Feb 8th, 2012

A new report by Zvelo, a malware detection firm, is causing some concern around the net after researchers found a vulnerability in Google Wallet that could allow for clever thieves to crack the 4-digit pin used to secure the app. Needless to say, websites all around the world and the 4 o’clock news will most likely run with this story, crediting Android’s rise of malware applications and lack of security as the cause of this exploit.

Demonstrated in a proof-of-concept app, Zvelo shows how easy it would be to gain access to someone’s Google Wallet application but here’s the thing, it’s really not that easy. A few, very important criteria must first be met.

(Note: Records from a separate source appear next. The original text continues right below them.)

-- ==== Sys2Proof/Decode.lean ====
section
/-! DEFINITION. Commands spelled by words. No row of spec/opcode_table.json gives bits, so no word spells a command; the
frames of the control link are judged by the receiver (R144 to R147), in Machine/Link.lean. -/

namespace Sys2Proof

/-- The command a word spells by the table's bits: none, since no row gives any. -/
def decodeTableWord (_nbits _w : Nat) : Option Instr := none

end Sys2Proof
end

  1. You’ll have to already be using Google Wallet on an NFC capable device.
  2. Your device must be rooted
  3. Your device must have NO password locking your phone
  4. You’ll need to lose your phone (duh)
  5. You’ll need to have NO security apps on your device that can remote wipe
  6. The person who finds your phone will need to know of this Google Wallet vulnerability and how exploit it

As you can see, there are numerous ways to actually prevent someone from gaining unauthorized access to your Google Wallet application starting with simple screen lock password. In the event that you do lose your rooted phone and the device is recovered by someone who knows of this exploit — it’s basically no different than if you lost your George Costanza wallet with physical credit cards tucked inside.

Oh — and if you are using Google Wallet, now might be a good time to download an app that can remote wipe your device in the event that you lose your phone.

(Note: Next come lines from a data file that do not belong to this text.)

-- ==== Sys2Proof/Machine/Field.lean ====
section
/-! DEFINITION. The events of the arbiter, the diverters' timers and the confirm monitors, and the order DDIS: the block
rules of Diverters and Confirm with the arbiter's examination and the drain test that end each event (R65, R123). -/

namespace Sys2Proof.Machine

/-- The end of an event that may have changed the slots, the waiting set, the diverters or the occupancy (R65, R123). -/
def settle (s : State) : State := drainTest (arbitrate s)

/-! ### The arbiter and the diverters' timers -/

/-- SLOT_GRANT (R65, R69, entry 13). -/
def execSlotGrant (s : State) : Host.Outcome State Fault Refusal := event (fun t => drainTest (grantOne t)) s

/-- The max-on timer of an ENERGISED diverter expires (R74). -/
def maxOnEvent (d : Station) (s : State) : State :=
  if (s.diverter d).state = .energised ∧ expired (s.diverter d).maxOnTimer s then settle (maxOnExpiry d s) else s

/-- MAX_ON_EXPIRY. -/
def execMaxOnExpiry (diverter : Nat) (s : State) : Host.Outcome State Fault Refusal :=
  stationEvent diverter maxOnEvent s

/-- The recovery timer of a diverter in RECOVERY expires (R76). -/
def recoveryEvent (d : Station) (s : State) : State :=
  if (s.diverter d).state = .recovery ∧ expired (s.diverter d).recoveryTimer s then settle (endRecovery d s) else s

/-- RECOVERY_TIMER_EXPIRY. -/
def execRecoveryTimerExpiry (diverter : Nat) (s : State) : Host.Outcome State Fault Refusal :=
  stationEvent diverter recoveryEvent s

/-- The pulse timer of an ENERGISED diverter expires (R83). -/
def pulseEvent (d : Station) (s : State) : State :=
  if (s.diverter d).state = .energised ∧ expired (s.diverter d).pulseTimer s then settle (releaseDiverter d s) else s

/-- PULSE_TIMER_EXPIRY. -/
def execPulseTimerExpiry (diverter : Nat) (s : State) : Host.Outcome State Fault Refusal :=
  stationEvent diverter pulseEvent s

/-! ### The confirm monitors -/

/-- The deadline timer expires (R89). -/
def deadlineEvent (d : Station) (s : State) : State :=
  if expired (s.monitor d).deadlineTimer s then drainTest (deadlineExpiry d s) else s

/-- DEADLINE_TIMER_EXPIRY. -/
def execDeadlineTimerExpiry (diverter : Nat) (s : State) : Host.Outcome State Fault Refusal :=
  stationEvent diverter deadlineEvent s

/-- A confirm eye becomes BLOCKED (R87, R90, R91, R95): the confirm list first, then the chute. -/
def confirmLeading (d : Station) (s : State) : State :=
  if (s.monitor d).eye = .blocked then s
  else
    let s1 := setMonitor d (fun m => { m with eye := .blocked }) s
    if s1.installed d then drainTest (chuteBlocked d (matchEdge d s1)) else s1

/-- CONFIRM_EYE_LEADING_EDGE. -/
def execConfirmEyeLeadingEdge (diverter : Nat) (s : State) : Host.Outcome State Fault Refusal :=
  stationEvent diverter confirmLeading s

/-- A confirm eye becomes CLEAR (R87, R95). -/
def confirmTrailing (d : Station) (s : State) : State :=
  if (s.monitor d).eye = .clear then s
  else
    let s1 := setMonitor d (fun m => { m with eye := .clear }) s
    if s1.installed d then chuteCleared d s1 else s1

/-- CONFIRM_EYE_TRAILING_EDGE. -/
def execConfirmEyeTrailingEdge (diverter : Nat) (s : State) : Host.Outcome State Fault Refusal :=
  stationEvent diverter confirmTrailing s

/-- The chute timer of an installed diverter expires; it is suspended in IDLE (R95, R97). -/
def chuteEvent (d : Station) (s : State) : State :=
  if s.installed d ∧ s.line.state ≠ .idle ∧ expired (s.monitor d).chuteTimer s then chuteExpiry d s else s

/-- CHUTE_TIMER_EXPIRY. -/
def execChuteTimerExpiry (diverter : Nat) (s : State) : Host.Outcome State Fault Refusal :=
  stationEvent diverter chuteEvent s

/-! ### DDIS -/

/-- Step 1 of a disable (R79): a push ends with every item of it in the confirm list. -/
def endPush (d : Station) (s : State) : State :=
  (s.diverter d).push.foldl (fun t tag => truncatePush d tag t) (setDiverter d (fun v => { v with push := [] }) s)

/-- Step 2 of a disable (R79): the held items are given back to the belt. -/
def emptyPending (d : Station) (s : State) : State :=
  (s.diverter d).pending.foldl (fun t tag => giveBackToBelt tag .disabled t)
    (setDiverter d (fun v => { v with pending := [] }) s)

/-- A disabled diverter (R79, steps 1, 3 and 4). -/
def Diverter.disable (v : Diverter) : Diverter :=
  { v with
    state := .off
    disabled := true
    testPulse := false
    maxOnTimer := none
    recoveryTimer := none
    pulseTimer := none
    output := false }

/-- Steps 3 and 4 of a disable (R79): the slot goes back, the waiting set is left, and the diverter is OFF. -/
def switchOff (d : Station) (s : State) : State :=
  setDiverter d Diverter.disable
    (setWaiting d false (if (s.diverter d).state = .energised then freeSlot s else s))

/-- A disable (R79), with the arbiter's examination and the drain test at its end. -/
def disableDiverter (d : Station) (s : State) : State :=
  settle (changeCauses d (fun c => { c with disabled := true }) (switchOff d (emptyPending d (endPush d s))))

/-- DDIS (R78, R79). -/
def ddis : OrderRule := formChecked .ddis <| linkChecked <| diverterChecked fun d _ s =>
  if (s.diverter d).disabled then done s else done (disableDiverter d s)

end Sys2Proof.Machine
end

Market Link for Remote Wipe Apps

Of course, a device might not even need to be physically obtained in order to crack Google Wallet. A malicious app could, in theory, install something similar to the proof-of-concept app so stay away from warez sites and always be careful what you download in the Market.

I’m curious. Has this news made any Google Wallet users wary of using the app? Anyone going to uninstall it immediately? Or does life move on as usual?